Affaire des caricatures: Les deux journalistes libérés

AFFAIRE DES CARICATURES

Les deux journalistes libérés

L’Expression, 18 mars 2006

Bouderbala et Boussaad ont passé 34 jours en prison pour redorer le blason de la République.

Les directeurs d’Errissala et Iqraa sont sortis comme ils sont entrés ; c’est-à-dire comme K. dans Le procès. Mais on ne peut que se réjouir de leur libération parce que rien ne justifiait leur incarcération. Officiellement, ils ont été mis sous mandat de dépôt pour avoir publié les caricatures blasphématoires du Prophète (Qsssl). Mais en réalité, ils ont payé pour une raison qui prédomine sur le débat.
Flash-back… La polémique bat son plein au moment des faits. Le monde musulman est en ébullition. Les manifestations non-stop drainent les foules partout, y compris dans les pays occidentaux.

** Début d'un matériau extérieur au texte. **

/-- A prefetch that waits takes cache room and is queued, unless a write-back of the layer is outstanding. -/
def tryFetch (s : State) (l : Nat) : State :=
  match tget s.layers l with
  | none => s
  | some x =>
    if !x.fetching || x.backing || x.cache.isSome then s
    else
      match cachePlace s x.ctx (stateBytes x.desc) with
      | none => s
      | some a => addMove (withLayer s l (fun y => { y with cache := some (a, stateBytes y.desc) })) (.layerPrefetch l) (hbmDie a)

/-- The first BUCKET_OPEN of a host-tier layer in a Tide asks for its state (R173). -/
def askState (s : State) (l : Nat) : State :=
  match tget s.layers l with
  | none => s
  | some x =>
    if !ldHostTier x.desc || x.present || x.fetching then s
    else tryFetch (withLayer s l (fun y => { y with fetching := true })) l

/-- W, M_CUR and S_CUR of a layer, as ranges counted from W. -/
def currentParts (s : State) (l : Nat) (d : List Byte) : List (Nat × Nat) :=
  [(0, 4 * ldE d), (momentOff d (jCur s l), momentBytes d * ldE d), (statOff d (jCur s l), 4 * statCount d)]

/-- After COMMITTED a present host-tier state is written back, by the engines of the die whose host port the state's
address names (R176, R264). -/
def startBack (s : State) (l : Nat) : State :=
  match tget s.layers l with
  | none => s
  | some x =>
    match x.cache with
    | some (a, _) =>
      if !ldHostTier x.desc then s
      else
        let parts := (currentParts s l x.desc).map (fun r => (ldHost x.desc + r.1, a + r.1, r.2))
        sendBacks (addMove (withLayer s l (fun y => { y with
          backing := true, backSent := false, backs := parts, present := false, fetching := false }))
          (.layerWriteback l) (bits (ldHost x.desc) 62 62))
    | none => s

/-- Every waiting prefetch of a context's layers tries for cache room. -/
def retryFetches (s : State) (c : Nat) : State :=
  s.layers.foldl (fun s p => if p.2.ctx = c then tryFetch s p.1 else s) s

/-- LAYER_WRITEBACK_DONE (R176): the host acknowledges the write-back, and the cache space is free.
DESIGN CHOICE (log 4). -/
def execLayerWritebackDone (l : LayerNum) (s : State) : Res :=
  match tget s.layers l.val with
  | none => .next s
  | some x =>
    if x.backing && x.backSent && x.backs.all (fun r => hostReach s x.ctx r.1) && moveRuns s (.layerWriteback l.val) then
      let s := withLayer s l.val (fun y => { y with backing := false, backSent := false, backs := [], cache := none })
      .next (retryFetches (nextMoves s (.layerWriteback l.val)) x.ctx)
    else .next s

/-- The lead Cay: the one that entry GROUP mod 128 of the map names (R151). -/
def leadCay (s : State) (d : List Byte) : Nat := getF s (FAB_RED_CAY_MAP_CAY (ldGroup d % 128))

/-- FP32 codes of a W96 group in memory (R58), each converted under R62 in the job's mode. -/
def groupLanes (bs : List Byte) : List Wide :=
  (List.range 16).map (fun i =>
    let q := fieldAt bs (12 * i) 12
    if q = 2 ^ 95 then none
    else some ⟨toSigned 96 q, toSigned 16 (fieldAt bs 192 2)⟩)

/-- A spilled bucket is converted into its staging, and R153 applies (R174): its deferral memory is zeroed there. A Cay out
of service converts when its spare is in service; a spill that cannot be read stops the layer (R268). -/
def convertSpill (s : State) (l : Nat) (b : StagedB) : State :=
  match b.spill, tget s.layers l with
  | some a, some x =>
    if !x.present || !cayUp s b.cay || !(x.staged.any (fun z => z == b)) then s
    else if (accessFault s (some x.ctx) a (208 * ((b.n + 15) / 16)) false).isSome || (accFault s x).isSome then haltLayer s l 0x22
    else
      let ieee := ctxIeee s x.ctx
      let cs := (List.range ((b.n + 15) / 16)).flatMap (fun g =>
        (groupLanes (bytesAt s.mem 0 (a + 208 * g) 208)).map (wideToFloat .fp32 ieee))
      let s := cs.foldl (fun s r => cayFlags s b.cay r.2) s
      let s := stageValues s l b.cay b.addr b.tag b.first ((cs.take b.n).map (fun r => r.1))
      let s := releaseAllocs (settleHome s x b true) (fun y => y.use == AllocFor.spill l b.tag)
      withLayer s l (fun y => { y with staged := y.staged.map (fun z => if z.tag = b.tag then { z with spill := none } else z) })
  | _, _ => s

/-- Every spilled bucket of a layer whose state is present is converted. -/
def convertSpills (s : State) (l : Nat) : State :=
  match tget s.layers l with
  | some x => x.staged.foldl (fun s b => convertSpill s l b) s
  | none => s

/-- NV events of values that enter through the host tier (R48): each invalid code of a part, by its index.
DEDUCED (log 41). -/
def enterNv (s : State) (l : Nat) (x : Layer) (invalid : Nat → Bool) (per : Nat) (cs : List Nat) : State :=
  let bad := (cs.zipIdx).filter (fun p => invalid p.1)
  let lead := leadCay s x.desc
  let s := bad.foldl (fun s p => cayNv s lead 7 ⟨2, ctxJob s x.ctx, ldGroup x.desc, ldLayer x.desc, p.2 / per, 0, p.2 % per⟩) s
  let _ := l
  countNv s x.ctx (ldLayer x.desc) bad.length

/-- An FP32 code is a NaN. -/
def fp32Bad (c : Nat) : Bool := isNan (floatDecode .fp32 c)
/-- An L16 code is NaR. -/
def l16Bad (c : Nat) : Bool := logDecode .l16 c == .nar

/-- The codes of `w` bytes each in a byte string. -/
def codesOf (w n : Nat) (bs : List Byte) : List Nat := (List.range n).map (fun i => fieldAt bs (w * i) w)

/-- LAYER_STATE_PRESENT (R173, R174): the prefetch has completed; spilled buckets are converted into staging. -/
def layerStatePresent (l : LayerNum) (s : State) : Res :=
  match tget s.layers l.val with
  | none => .next s
  | some x =>
    match x.cache with
    | none => .next s
    | some (a, _) =>
      if !moveRuns s (.layerPrefetch l.val) || !hostReach s x.ctx (ldHost x.desc) then .next s
      else
        let d := x.desc
        let get := fun (s : State) (r : Nat × Nat) => (memRead s (some x.ctx) (ldHost d + r.1) r.2)
        let s := (currentParts s l.val d).foldl (fun s r =>
          match get s r with
          | (s, .ok bs) => poke s (a + r.1) bs
          | (s, .error _) => s) s
        let at_ := fun (s : State) (o w n : Nat) => codesOf w n (bytesAt s.mem 0 (a + o) (w * n))
        let s := enterNv s l.val x fp32Bad 16 (at_ s 0 4 (ldE d))
        let s := if momentBytes d = 0 then s
          else enterNv s l.val x (if ldFp32 d then fp32Bad else l16Bad) (64 / momentBytes d)
            (at_ s (momentOff d (jCur s l.val)) (momentBytes d) (ldE d))
        let s := enterNv s l.val x fp32Bad 16 (at_ s (statOff d (jCur s l.val)) 4 (statCount d))
        let s := nextMoves (withLayer s l.val (fun y => { y with present := true, fetching := false })) (.layerPrefetch l.val)
        .next (convertSpills s l.val)

/-- LAYER_STATE_TIMEOUT (R175): a complete layer whose state is still absent is abandoned with RETRY.
DESIGN CHOICE (log 3). -/
def execLayerStateTimeout (l : LayerNum) (s : State) : Res :=
  match tget s.layers l.val with
  | none => .next s
  | some x =>
    match x.completeAt with
    | none => .next s
    | some t =>
      if layerComplete x && !x.present && decide (t + (rd s LAYER_STATE_TIMEOUT).toNat ≤ s.now) && !x.posted then
        .next (abandon s l.val 0x60)
      else .next s

/-! ## LAYER_BIND (R95, R145 to R151) -/

/-- The sections break R146 or Table 5-2. DEDUCED (log 36). -/
def sectionsBad (d : List Byte) : Bool :=
  let xs := sections d
  ldSections d == 0 || decide (11 < ldSections d) ||
  (match xs with | x :: _ => x.off != 0 | [] => true) ||
  (List.range (ldSections d)).any (fun k => bit (fieldAt d (0x28 + 8 * k) 4) 31 ||
    (decide (k + 1 < ldSections d) && decide (secOff d (k + 1) ≤ secOff d k))) ||
  xs.any (fun x => x.len == 0 || x.off % 128 != 0 || x.cols % 128 != 0 || x.len % 128 != 0 ||
    decide (x.cols < 128) || decide (2 ^ 30 < x.cols) || x.len % max 1 x.cols != 0 ||
    decide (ldE d < x.off + x.len) || (x.matrix && decide (16384 < min (secRows x) x.cols))) ||
  (slice d (0x28 + 8 * ldSections d) (88 - 8 * ldSections d)).any (· != 0)

/-- The refusals of R147 with BAD_DESCRIPTOR; `gs` is the group table as the command leaves it. DEDUCED (log 36). -/
def layerBad (s : State) (c : Nat) (gs : Table Group) (d : List Byte) : Bool :=
  fieldAt d 0 2 != ctxJob s c ||
  (match tget gs (ldGroup d) with
   | some g => g.ctx != c || gKind g.desc != 1 || gLayer g.desc != ldLayer d
   | none => true) ||
  decide (ldE d < 128) || decide (2 ^ 30 < ldE d) || sectionsBad d ||
  bits (ldFlags d) 7 6 != 0 || fieldAt d 0x0F 1 != 0 || bits (fieldAt d 4 2) 15 10 != 0 ||
  bits (fieldAt d 6 2) 15 14 != 0 || decide (63 < ldProgram d) ||
  (match tget s.slots (ldProgram d) with | some p => p.ctx != c | none => true) ||
  !inSyncRange s c (ldSignal d) ||
  (if ldHostTier d then !inHostWin s c (ldHost d) (stateBytes d) true || !inHostWin s c (ldHost d) (stateBytes d) false
   else ldHost d != 0) ||
  (if ldMasked d then !within (ldMask d) (maskBytes d) (hbmWin s c) else ldMask d != 0) ||
  !within (ldState d) (if ldHostTier d then accEnd d else page (accEnd d) + stateBytes d) (hbmWin s c)

/-- Bytes of Lagoon scratch of R151. -/
def scratchBytes (d : List Byte) : Nat :=
  4 * statCount d + (((sections d).filter (fun x => x.matrix)).map (fun x =>
    6 * secRows x * x.cols + 10 * (min (secRows x) x.cols) ^ 2)).foldl (· + ·) 0

/-- Layer entries in all, and of one context. -/
def maxLayers : Nat := 4096
/-- A context owns at most 1,024 entries (R145). -/
def maxCtxLayers : Nat := 1024

/-- The lowest entry number that a table does not hold. DESIGN CHOICE (log 37). -/
def freeKey {α : Type} (t : Table α) : Nat → Nat → Option Nat
  | 0, _ => none
  | n + 1, k => if (tget t k).isNone then some k else freeKey t n (k + 1)

/-- The scratch of a layer is reserved on its lead Cay's slice (R151). -/
def takeScratch (s : State) (l : Nat) : State × Option Nat :=
  match tget s.layers l with
  | none => (s, none)
  | some x =>
    let r := reserve s x.ctx (.slice (leadCay s x.desc)) (scratchBytes x.desc) (.scratch l)
    (withLayer r.1 l (fun y => { y with scratch := (allocOf r.1 x.ctx (.scratch l)).map (fun a => (a.base, a.len)) }), r.2)

/-- The journal part, bitmaps and accumulators zeroed; COMMITTED, CUR 0, TIDE one below the context's (R149). -/
def resetJournal (s : State) (l : Nat) (x : Layer) : State :=
  let s := wipe s (ldState x.desc) 4096
  let s := clearScratchpad s l
  let s := wr s (LAYER_JNL_A l) (BitVec.ofNat 32 (2 ^ 31 + x.ctx * 65536 + ldLayer x.desc))
  moveJournal s l 0 ((ctxTide s x.ctx + 2 ^ 32 - 1) % 2 ^ 32)

/-- The entry a layer descriptor takes: the one of this layer, else the lowest free one. DESIGN CHOICE (log 37). -/
def layerEntry (s : State) (c : Nat) (d : List Byte) : Option Nat :=
  match layerOf s c (ldLayer d) with
  | some p => some p.1
  | none =>
    if (s.layers.filter (fun p => p.2.ctx == c)).length < maxCtxLayers then freeKey s.layers maxLayers 0 else none

/-- A layer descriptor is installed in its entry, whose write-back goes on; the answer is the code of a scratch that finds
no room. DESIGN CHOICE (log 37). -/
def installLayer (s : State) (c l : Nat) (d : List Byte) : State × Option Nat :=
  let s := if (tget s.layers l).isSome then dropCache (releaseAllocs s (fun a => a.use == AllocFor.scratch l)) l else s
  let x : Layer := { ctx := c, desc := d, present := !ldHostTier d }
  let x : Layer := match tget s.layers l with
    | some y => { x with backing := y.backing, backs := y.backs, backSent := y.backSent, cache := y.cache }
    | none => x
  let r := takeScratch { s with layers := tput s.layers l x } l
  match r.2 with
  | some e => (r.1, some e)
  | none => (resetJournal r.1 l x, none)
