/-- RETAIN of a command: the reservation, and the wait for its stream. DEDUCED (log 62). -/
def retainCmd (s : State) (k i c : Nat) (b : List Byte) : State :=
  let label := fieldAt b 0x10 2
  let region := bit (fieldAt b 0x12 1) 0
  let keep := fieldAt b 0x13 1
  let tide := fieldAt b 0x14 4
  let size := fieldAt b 0x18 8
  let n := freshCopy s c
  let use := AllocFor.retained label region tide n
  let u := unitsOf size
  if !fitsQuota s false c u then endCmd (bump s (MEM_CTX_REFUSE_COUNT_COUNT c) 1) k i 0x40
  else
    match fillSlices c use (List.range 128) (u * chargeUnit) s with
    | none => endCmd (bump s MEM_SPACE_SHORT_COUNT_COUNT 1) k i 0x40
    | some s =>
      let parts := (s.allocs.filter (fun a => a.ctx == c && a.use == use)).map (fun a => (a.base, a.len))
      let x : RetCopy := { ctx := c, label := label, region := region, tide := tide, keep := keep, size := size
                           cmd := some (k, i), parts := parts, n := n }
      { s with copies := s.copies ++ [x] }

/-- RETAIN (R193). -/
def execRetain (c : Ctx) (q : QNum) (i : Word) (s : State) : Res :=
  runCmd s c q i 0x09 (fun s k b => retainCmd s k i.toNat c.val b)

/-- A copy is evicted: its reservation returned; a RETAIN that still waits ends with a status, a GATHER that it serves with
FENCED_CAY, or the code of the fence. -/
def evictCopy (s : State) (x : RetCopy) (st gst : Nat) : State :=
  let s := { s with copies := s.copies.filter (fun y => y != x) }
  let s := releaseAllocs s (fun a => a.ctx == x.ctx && a.use == AllocFor.retained x.label x.region x.tide x.n)
  let s := match x.cmd with | some r => endCmd s r.1 r.2 st | none => s
  (s.ferries.filter (fun f => f.src == .copy && copyFits x f.ctx f.head)).foldl (fun s f =>
    let s := endGathers s f.key gst (deliveredCells s f)
    { s with ferries := s.ferries.filter (fun g => g.key != f.key) }) s

/-- A Cay whose slice holds part of a copy is fenced: the whole copy is lost (R196), and the commands whose work it was end
with a code (R390). -/
def loseCopies (s : State) (n code : Nat) : State :=
  let lo := lagoonBase + n * 0x8000000
  (s.copies.filter (fun x => x.parts.any (fun p => overlap p.1 p.2 lo 0x8000000))).foldl (fun s x =>
    bump (evictCopy s x code code) FAB_FERRY_RET_LOST_COUNT_COUNT 1) s

/-- FERRY_SENDs that read a region of a lost slice end with a code (R255, R390). -/
def loseRegions (s : State) (n code : Nat) : State :=
  let lo := lagoonBase + n * 0x8000000
  (s.ferries.filter (fun f => (match f.src with | .region _ => true | _ => false) && decide (f.got < f.head.cells) &&
    (let r := sourceRange s f f.got
     let fin := sourceRange s f (f.head.cells - 1)
     overlap r.1 (fin.1 + fin.2 - r.1) lo 0x8000000))).foldl (fun s f => dropFerry s f.key code) s

/-- FERRY_SENDs whose conversion of weights a hard fence without a spare interrupts (R181, R390). -/
def convNoSpare (s : State) (n : Nat) : State :=
  { s with ferries := s.ferries.map (fun f => match f.src with
      | .layer l => if ((tget s.layers l).map (fun x => leadCay s x.desc)) == some n && decide (f.got < f.head.cells) then
          { f with noSpare := true } else f
      | _ => f) }

/-! ## Running COPYs over access ports (R285, R360) -/

/-- The state of an access port. -/
def accAt (s : State) (a : Nat) : AccSt := (tget s.access a).getD {}
/-- The running COPY of a command. -/
def runOf (s : State) (k : Nat × Nat) : Option CopyRun := s.copying.find? (fun r => r.cmd == k)

/-- A frame waiting at a port belongs to a COPY. -/
def ofRun (k : Nat × Nat) (reads : List AccRead) : AccBody → Bool
  | .memWrite _ _ _ c => c == some k
  | .memRead _ _ t => reads.any (fun r => r.cmd == k && r.tag == t)
  | _ => false

/-- A COPY over an access port ends: its frames that have not left are withdrawn, its reads forgotten. -/
def endRunCopy (s : State) (k : Nat × Nat) (st : Nat) : State :=
  let s := { s with
    copying := s.copying.filter (fun r => r.cmd != k)
    access := s.access.map (fun p => (p.1, { p.2 with
      mem := p.2.mem.filter (fun b => !ofRun k p.2.reads b)
      reads := p.2.reads.filter (fun r => r.cmd != k) })) }
  endCmd s k.1 k.2 st

/-- What a running COPY has still to read of, or to write to, the module's memory meets a range. -/
def runMeets (s : State) (r : CopyRun) (lo n : Nat) : Bool :=
  (r.srcAcc.isNone && overlap (r.src + r.asked) (r.bytes - r.asked) lo n) ||
  (r.dstAcc.isNone && (overlap (r.dst + r.asked) (r.bytes - r.asked) lo n ||
    (match r.srcAcc with
     | some a => (accAt s a).reads.any (fun x => x.cmd == r.cmd && overlap (r.dst + x.off) x.len lo n)
     | none => false)))

/-- Running COPYs whose work on a lost slice is not done end with a code (R255, R390). -/
def loseRuns (s : State) (n code : Nat) : State :=
  (s.copying.filter (fun r => runMeets s r (lagoonBase + n * 0x8000000) 0x8000000)).foldl
    (fun s r => endRunCopy s r.cmd code) s

/-- Copies whose KEEP a new Tide has passed are evicted (R196). -/
def expireCopies (s : State) (c tide : Nat) : State :=
  (s.copies.filter (fun x => x.ctx == c && decide (x.tide + x.keep < tide))).foldl (fun s x => evictCopy s x 0x40 0x31) s

/-- RELEASE of a command: the copies that it names are evicted; with none it is ILLEGAL_STATE (R295).
DEDUCED (log 62). -/
def releaseCmd (s : State) (k i c : Nat) (b : List Byte) : State :=
  match s.copies.filter (fun x => x.ctx == c && x.label == fieldAt b 0x10 2 && x.region == bit (fieldAt b 0x12 1) 0 &&
      x.tide == fieldAt b 0x14 4) with
  | [] => endCmd s k i 0x12
  | xs => endCmd (xs.foldl (fun s x => evictCopy s x 0x40 0x31) s) k i 0

/-- RELEASE (R196). -/
def execRelease (c : Ctx) (q : QNum) (i : Word) (s : State) : Res :=
  runCmd s c q i 0x0A (fun s k b => releaseCmd s k i.toNat c.val b)

end Sys2Proof.Machine
end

Les réactions aux caricatures danoises sont très vives et incontrôlables mais à égal degré de la provocation suscitée par la bêtise.
Les manifestations populaires ont pris de l’ampleur. En face, les Etats n’ont pas pu ou su ou voulu gérer les débordements ; ils choisissent donc la prudence en laissant les foules s’exprimer. Des journalistes croient bien faire en usant de leur pouvoir d’influence pour dénoncer la provocation danoise. Certains -cas d’exception, il faut le dire- ont rediffusé les caricatures incriminées; d’abord pour montrer au lecteur de quoi il s’agit et ensuite pour mieux fonder leur critique. L’action s’est répétée dans beaucoup de pays musulmans. Chaque Etat a géré ce délit à sa manière, selon l’intensité des réactions.
Pour le cas de l’Algérie, les caricatures rediffusées par Errissala et Iqraa ont été brandies par les étudiants à Blida afin de mieux montrer au monde l’objet de leur courroux. Mais l’appréciation au niveau officiel a été autre.
Ainsi, contre toute attente, les deux directeurs de journaux ont été jetés en prison jusqu’à ce que la polémique se tasse et que les manifestants se fatiguent. Il faut dire que le journaliste -de la presse privée s’entend- est devenu par les temps qui courent une proie facile. La mobilisation des confrères pour dénoncer leur incarcération a été spontanée. On ne peut que saluer cette maturité de la corporation qui a permis de poser les bonnes questions, sans obtenir les bonnes réponses. A la prison de Serkadji, les deux journalistes ont été accueillis en héros. Les prisonniers les ont mis en confiance, les ont rassurés, les ont dorlotés, les ont bercés jusqu’à leur libération mercredi dernier. Le nom de Berakane Bouderbala a été remplacé par un numéro. Il devient désormais 64.008. Ses codétenus l’ont baptisé 008. Il a vécu les moments les plus enrichissants de sa vie.
En prison, il a côtoyé des banquiers, des hommes d’affaires, des auteurs de détournements, des gens ordinaires, détenus parfois pour des broutilles, d’autres pour des milliards, des gens de différents horizons qui se retrouvent dans le lieu de privation pour avoir laissé la brèche dans leur dossier. Selon le témoignage de 008, le séjour à Serkadji a été fructueux. Il lui a permis de voir ce qu’il y a derrière le voile étanche de la loi. Son incarcération a coïncidé avec la libération de détenus, suite aux mesures d’application de la Charte pour la paix et la réconciliation, avec le remue-ménage que provoque pareil événement dans les prisons, avec les hurlements des détenus de droit commun qui ont espéré bénéficier eux aussi de la Charte. Lors de son séjour à Serkadji, 008 a eu droit aux journaux. Il a lu et relu tout ce qui a été écrit par ses confrères et il reconnaît que la mobilisation de la corporation a été exceptionnelle. Cela lui a permis de comprendre que, malgré les errements, les défaillances, les lacunes, la presse algérienne est lue et appréciée dans les prisons. Les prisonniers sont peut-être nos meilleurs lecteurs parce qu’ils ont le temps de lire et de relire entre les lignes, y compris les pages nécrologiques. Cela nous donne une certaine crédibilité chez ceux qui savent nous lire. Les journalistes sont provisoirement libres.
Mais ils doivent réviser leurs certitudes. Ils doivent savoir que l’arrestation d’un journaliste peut intervenir à tout moment; que le journaliste est le maillon faible de la chaîne, et qu’il peut servir d’exemple.
Les autorités algériennes ont su gérer l’affaire des caricatures. Elles ont montré au monde qu’elles ne s’amusent pas avec le sacré.